> [EXTRACTED MATERIAL]
━━━━━━━━━━━━━━━━

/-- States and operands that meet the hypotheses of `Obligations.SafetyRangeIsReadOnly`. -/
theorem witness_SafetyRangeIsReadOnly :
    (∃ a, 0x160000 ≤ a ∧ a < 0x170000 ∧ a % 4 = 0) ∧
    (∃ s : State, ∃ a, 0x160000 ≤ a ∧ a < 0x170000 ∧ a % 4 = 0 ∧ s.hostUp = true) ∧
    (∃ s : State, ∃ k, k < s.sfi.cnts.length) :=
  ⟨⟨0x16FFFC, by decide⟩,
   ⟨hostS [], 0x160000, by decide⟩,
   ⟨State.reset, 6, by decide⟩⟩

/-- States and operands that meet the hypotheses of `Obligations.StepTakesTheFrontCommand`. -/
theorem witness_StepTakesTheFrontCommand :
    (∃ s : State, ∃ c rest, s.pending = c :: rest) ∧
    (∃ s : State, s.pending = []) :=
  ⟨⟨{ pending := [.cycleBoundary, .babble 3] }, _, _, rfl⟩,
   ⟨State.reset, rfl⟩⟩

/-- States and operands that meet the hypotheses of `Obligations.StepsKeepCanonicalForm`. -/
theorem witness_StepsKeepCanonicalForm :
    ∃ s t : State, s.wf ∧ step s = .next t :=
  ⟨State.reset, _, ⟨rfl, rfl⟩, rfl⟩

/-- States and operands that meet the hypotheses of `Obligations.FusesOnlyAdvance`. -/
theorem witness_FusesOnlyAdvance :
    ∃ s t : State, step s = .next t ∧ t.fuses ≠ s.fuses :=
  ⟨{ tokS tokSvc with pending := [.tokenTransition] }, _, rfl, by decide +kernel⟩

/-! ### Operands out of range: one term for each check of WellFormed, and the sample commands of the witnesses pass -/

theorem test_engine_and_axis_operands_refused :
    ([.mov 18, .jobWritebackEnd 18, .urgentStop 18, .feedbackLost 256, .sbcEngage 256, .frameStage 256 0, .frameStage 0 2, .jobSkipped 256 0
      , .jobSkipped 0 2, .segDone 0x100, .segDone 0x7FFF, .segDone 0x8010, .standstillTimeout 8, .standstillTimeout 0x8100
      , .posDisc 64] : List Instr).all (fun c => !c.wf) = true := by decide +kernel

theorem test_input_and_output_operands_refused :
    ([.localSamplePost 8 0, .localSamplePost 0 2, .indexEvent 8, .encCut 8, .probeArm 8 0, .probeArm 0 2, .bissRegisterRead 8 0 0
      , .bissRegisterRead 0 8 0, .bissRegisterRead 0 0 128, .bissRegisterWrite 0 8 0 0, .bissRegisterWrite 0 0 128 0
      , .bissRegisterWrite 0 0 0 256, .inputStuck 16, .outputEdgeDue 16, .coastExpiry 16, .camCopyDone 256, .safeInputChange 8 true true
      , .outReadback 4 true, .captureDone 32] : List Instr).all (fun c => !c.wf) = true := by decide +kernel

theorem test_network_operands_refused :
    ([.babble 8, .linkUp 8, .downlinkSlot 1024, .joinTimeout 256 true, .ulEnd 3, .ptpSyncSend 3, .asyncFrameRelease 2, .memberLost 64
      , .adoptionRequest 64, .epochNeed 64 [], .epochFail (2 ^ 32) 0 0, .epochFail 0 64 0, .epochReadyReceived 0 64 none
      , .epochAbort (2 ^ 32) 0 [], .epochOffer (2 ^ 32) 0 true [] [], .epochOffer 0 64 true [] [], .cfgXfer 65 0 1 [], .cfgXfer 0 1 1 []
      , .connLost 512, .wickFault 0, .wickFault 4] : List Instr).all (fun c => !c.wf) = true := by decide +kernel

theorem test_power_and_host_operands_refused :
    ([.railReset 0, .railReset 4, .clockReset 4, .powerOn 0 true 4, .registerWrite 2 0, .registerWrite 0x400000 0, .rcCounterRead 1 1
      , .holdingRegisterRead 0x400000, .bar0BadAccess true 0x400000 4, .bar2Access (2 ^ 28) 4 none none, .postMsg 8, .echoOp 4, .kickRing 16
      , .consWrite 16 0, .sourceArrival 512 true, .claimSrc 4, .completeSrc 4 0, .claimByVector 4 0, .claimByVector 0 8, .maskSet 16 0
      , .msixMessage 32, .itemPrepare 5, .coreWatchdog 5 true, .limiterToken 64, .spareTestDone 1 18 true, .spareTestDone 2 5 true
      , .spareTestDone 3 0 true, .injectionArm 8 0, .thermalRead (List.replicate 9 0), .diagRead 0 256, .tokenCmd (List.replicate 207 0)
      , .flashCmd 2 0 {}, .flashCmd 0 3 {}, .flashDone 4 []] : List Instr).all (fun c => !c.wf) = true := by decide +kernel

theorem test_items_of_another_size_origin_or_opcode_refused :
    ([.moveAbs (itm 5 1 255 []), .moveAbs (itemN 6), .logMark { itemN 0x14 with origin := 16 }, .logMark { itemN 0x14 with due := 2 ^ 64 }
      , .forwardedWorkItem (itm 5 1 255 [])] : List Instr).all (fun c => !c.wf) = true := by decide +kernel

theorem test_commands_in_range_pass :
    ([.mov 17, .feedbackLost 255, .frameStage 255 1, .segDone 0x800F, .standstillTimeout 0x80FF, .localSamplePost 7 1, .bissRegisterWrite 7 7 127 255
      , .outputEdgeDue 15, .downlinkSlot 1023, .ulEnd 2, .cfgXfer 64 0 1 [], .epochAbort (2 ^ 32 - 1) 0 [], .wickFault 3, .railReset 3
      , .registerWrite 0x3FFFFC 0, .claimByVector 3 7, .spareTestDone 2 4 true, .tokenCmd (List.replicate 208 0), .flashDone 3 []
      , .moveAbs (itemN 5), .flashCmd 1 2 {}] : List Instr).all Instr.wf = true := by decide +kernel

/-- The command table gives no row any bits. -/
theorem test_no_word_spells_a_command : decodeTableWord 32 0 = none ∧ decodeTableWord 0 0 = none := by decide

/-! ### Worked examples of the spec -/

/-- Section 00: the handle of axis index 17 in its third generation. -/
theorem test_handle_of_section_00 :
    mkHandle 1 3 17 = 0x10030011 ∧ hType 0x10040011 = 1 ∧ hGen 0x10040011 = 4 ∧ hIdx 0x10040011 = 17 := by decide

/-- Section 09, a new target behind the axis at full speed: times in microseconds, positions in counts and speeds in counts a second,
each to the nearest. -/
theorem test_profile_of_section_09 :
    let rs : Ramp :=
      { vmax := 400000 * 2 ^ 24, vbrk := 200000 * 2 ^ 24, a1 := 8000000 * 2 ^ 16, d1 := 8000000 * 2 ^ 16, a2 := 4000000 * 2 ^ 16, d2 := 4000000 * 2 ^ 16 }
    let sg : Seg := { tag := 0, target := 990000 * 2 ^ 32, cruise := 400000 * 2 ^ 24, vstart := 0, vstop := 0, rset := 0 }
    (planSeg rs sg 0 (1000000 * 2 ^ 32) (400000 * 2 ^ 24) 0 true).phases.map (fun p =>
      ((p.t + 32768000) / 65536000, (p.p + 2 ^ 31) / 2 ^ 32, (p.v + 2 ^ 23) / 2 ^ 24)) =
      [(0, 1000000, 400000), (50000, 1015000, 200000), (75000, 1017500, 0), (100000, 1015000, -200000), (140139, 1003750, -360555),
       (180278, 992500, -200000), (205278, 990000, 0)] := by decide +kernel

/-- Section 10, the glue valve: the crossing lies 9,999.680 ns after S, and 44/64 ns is the next point of the grid. -/
theorem test_compare_of_section_10 :
    (solveModel { th := 1204999950 * 2 ^ 32 / 1000000, v := 5 * 2 ^ 24, a := 32 * 2 ^ 16 } 0 (1205 * 2 ^ 32) (400 * 64) (16025 * 64)).map
      (fun t => (t / 64, t % 64)) = some (9999, 44) := by decide +kernel

/-- Section 12, controller 5: the learned term is 2.75 ns, and the Sync shows an offset of 0.75 ns. -/
theorem test_offset_of_section_12 :
    let ns : Nat := 65536
    learned (36 * ns + ns / 2) (30 * ns) (35 * ns) (31 * ns + ns / 4) = 2 * ns + 3 * ns / 4 ∧
      syncOffset (500000111 * ns + ns / 2) (500000000 * ns) 0 (110 * ns + 3 * ns / 4) = 3 * ns / 4 := by decide

/-! ### Published check values, and an image signed outside Lean -/

theorem test_crc32c_check_value : crc32c [0x31, 0x32, 0x33, 0x34, 0x35, 0x36, 0x37, 0x38, 0x39] = 0xE3069283 := by decide +kernel

theorem test_sha256_of_abc : beNat (sha256 [0x61, 0x62, 0x63]) =
    0xba7816bf8f01cfea414140de5dae2223b00361a396177a9cb410ff61f20015ad := by decide +kernel

/-- R424: the signed image passes; with another build stamp its signature fails, and with another section digest that digest does. -/
theorem test_image_checks :
    imageChecks imgFuses false img imgBody.firm = none ∧
      (imageChecks imgFuses false (img.set 16 1) imgBody.firm).map (·.code) = some 3 ∧
      (imageChecks imgFuses false (img.set 152 1) imgBody.firm).map (·.code) = some 2 := by decide +kernel

/-- R404, R405: the signed token passes, and fails in RUN and with another nonce. -/
theorem test_token_checks :
    (tokS tokSvc).tokenCheck (tokS tokSvc).token = 0 ∧ (powS .run {}).tokenCheck tokSvc = 2 ∧
      (tokS (tokSvc.set 16 1)).tokenCheck (tokS (tokSvc.set 16 1)).token = 4 := by decide +kernel

end Sys2Proof.Tests
end

/-! SUPPORT. The SFI range of BAR0 as the host meets it (R389). No address of the range is one that the bus
decodes to an effect or a view of its own, so a write goes by access codes alone and a read shows the register file. -/

namespace Sys2Proof.Machine

/-! ### Addresses of the SFI range -/

/-- The SFI range of BAR0 (the BAR0 map of chapter 01). -/
def InSfiRange (a : Nat) : Prop := 0x160000 ≤ a ∧ a < 0x170000

/-- Registers that all lie below `a`, or all above it, have none at `a`. -/
theorem regIdx_eq_none {a base stride n : Nat} (h0 : 0 < stride) (h : base + stride * n ≤ a ∨ a < base) :
    regIdx a base stride n = none := by
  refine if_neg fun ⟨hle, _, hlt⟩ => ?_
  have hub : a - base < n * stride := (Nat.div_lt_iff_lt_mul h0).1 hlt
  rw [Nat.mul_comm] at hub
  omega

section
variable {a : Nat} (ha : InSfiRange a)
include ha

theorem InSfiRange.ne {k : Nat} (hk : k < 0x160000 ∨ 0x170000 ≤ k) : a ≠ k := by
  obtain ⟨hlo, hhi⟩ := ha
  omega

theorem InSfiRange.regIdx_eq {base stride n : Nat} (h : 0 < stride ∧ (base + stride * n ≤ 0x160000 ∨ 0x170000 ≤ base)) :
    regIdx a base stride n = none := by
  obtain ⟨hlo, hhi⟩ := ha
  exact regIdx_eq_none h.1 (by omega)

theorem InSfiRange.windowOf_eq : windowOf a = none := by
  obtain ⟨hlo, hhi⟩ := ha
  exact if_neg (by omega)

/-- The range opens with DISCOVER (R26). -/
theorem InSfiRange.reach_eq (s : State) : s.reach a = (s.hostUp && s.glb.opened) := by
  obtain ⟨hlo, hhi⟩ := ha
  have hearly : earlyRange a = false := by
    simp only [earlyRange, Bool.or_eq_false_iff, Bool.and_eq_false_iff, decide_eq_false_iff_not]
    omega
  rw [State.reach, hearly, Bool.or_false]

theorem InSfiRange.banksAt_eq : banksAt a = banksSfi := by
  obtain ⟨hlo, hhi⟩ := ha
  have hpage : a / 0x10000 = 0x16 := by omega
  simp only [banksAt, hpage]

end

/-! ### Registers of the SFI range -/

/-- Every register of the SFI range is RO in all its bits (the register descriptions of chapter 15). -/
theorem banksSfi_readOnly :
    ∀ b ∈ banksSfi, b.rw = 0 ∧ b.w1c = 0 ∧ b.w1s = 0 ∧ b.wo = 0 ∧ b.rc = 0 := by decide

theorem InSfiRange.readOnly {a : Nat} (ha : InSfiRange a) {b : Bank} (hb : bankOf a = some b) :
    b.rw = 0 ∧ b.w1c = 0 ∧ b.w1s = 0 ∧ b.wo = 0 ∧ b.rc = 0 := by
  rw [bankOf, ha.banksAt_eq] at hb
  exact banksSfi_readOnly b (List.mem_of_find?_eq_some hb)

theorem and_not_ofNat_zero (x : Word) : x &&& ~~~BitVec.ofNat 32 0 = x := by
  rw [BitVec.not_zero, BitVec.and_allOnes]

/-- A write by access codes changes no bit of a register that is RO throughout. -/
theorem Bank.put_readOnly {b : Bank} (hrw : b.rw = 0) (hw1c : b.w1c = 0) (hw1s : b.w1s = 0) (hwo : b.wo = 0) (old v : Word) :
    b.put old v = old := by
  simp only [Bank.put, hrw, hw1c, hw1s, hwo, and_not_ofNat_zero, BitVec.and_zero, BitVec.or_zero]

theorem State.plainWrite_sfi (s : State) (a : Nat) (v : Word) : (s.plainWrite a v).sfi = s.sfi := by
  unfold State.plainWrite
  split
  · exact State.wr_sfi ..
  · rfl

━━━━━━━━━━━━━━━━

> [WHAT TO WORK ON]
Of the entries listed above, reproduce only the lines starting at the line containing "4, .kickRing 16" and ending at the line containing "8, .maskSet 16 0". Include both, exactly as they stand.

> [ANSWER TO THIS PROBLEM]
      , .holdingRegisterRead 0x400000, .bar0BadAccess true 0x400000 4, .bar2Access (2 ^ 28) 4 none none, .postMsg 8, .echoOp 4, .kickRing 16
      , .consWrite 16 0, .sourceArrival 512 true, .claimSrc 4, .completeSrc 4 0, .claimByVector 4 0, .claimByVector 0 8, .maskSet 16 0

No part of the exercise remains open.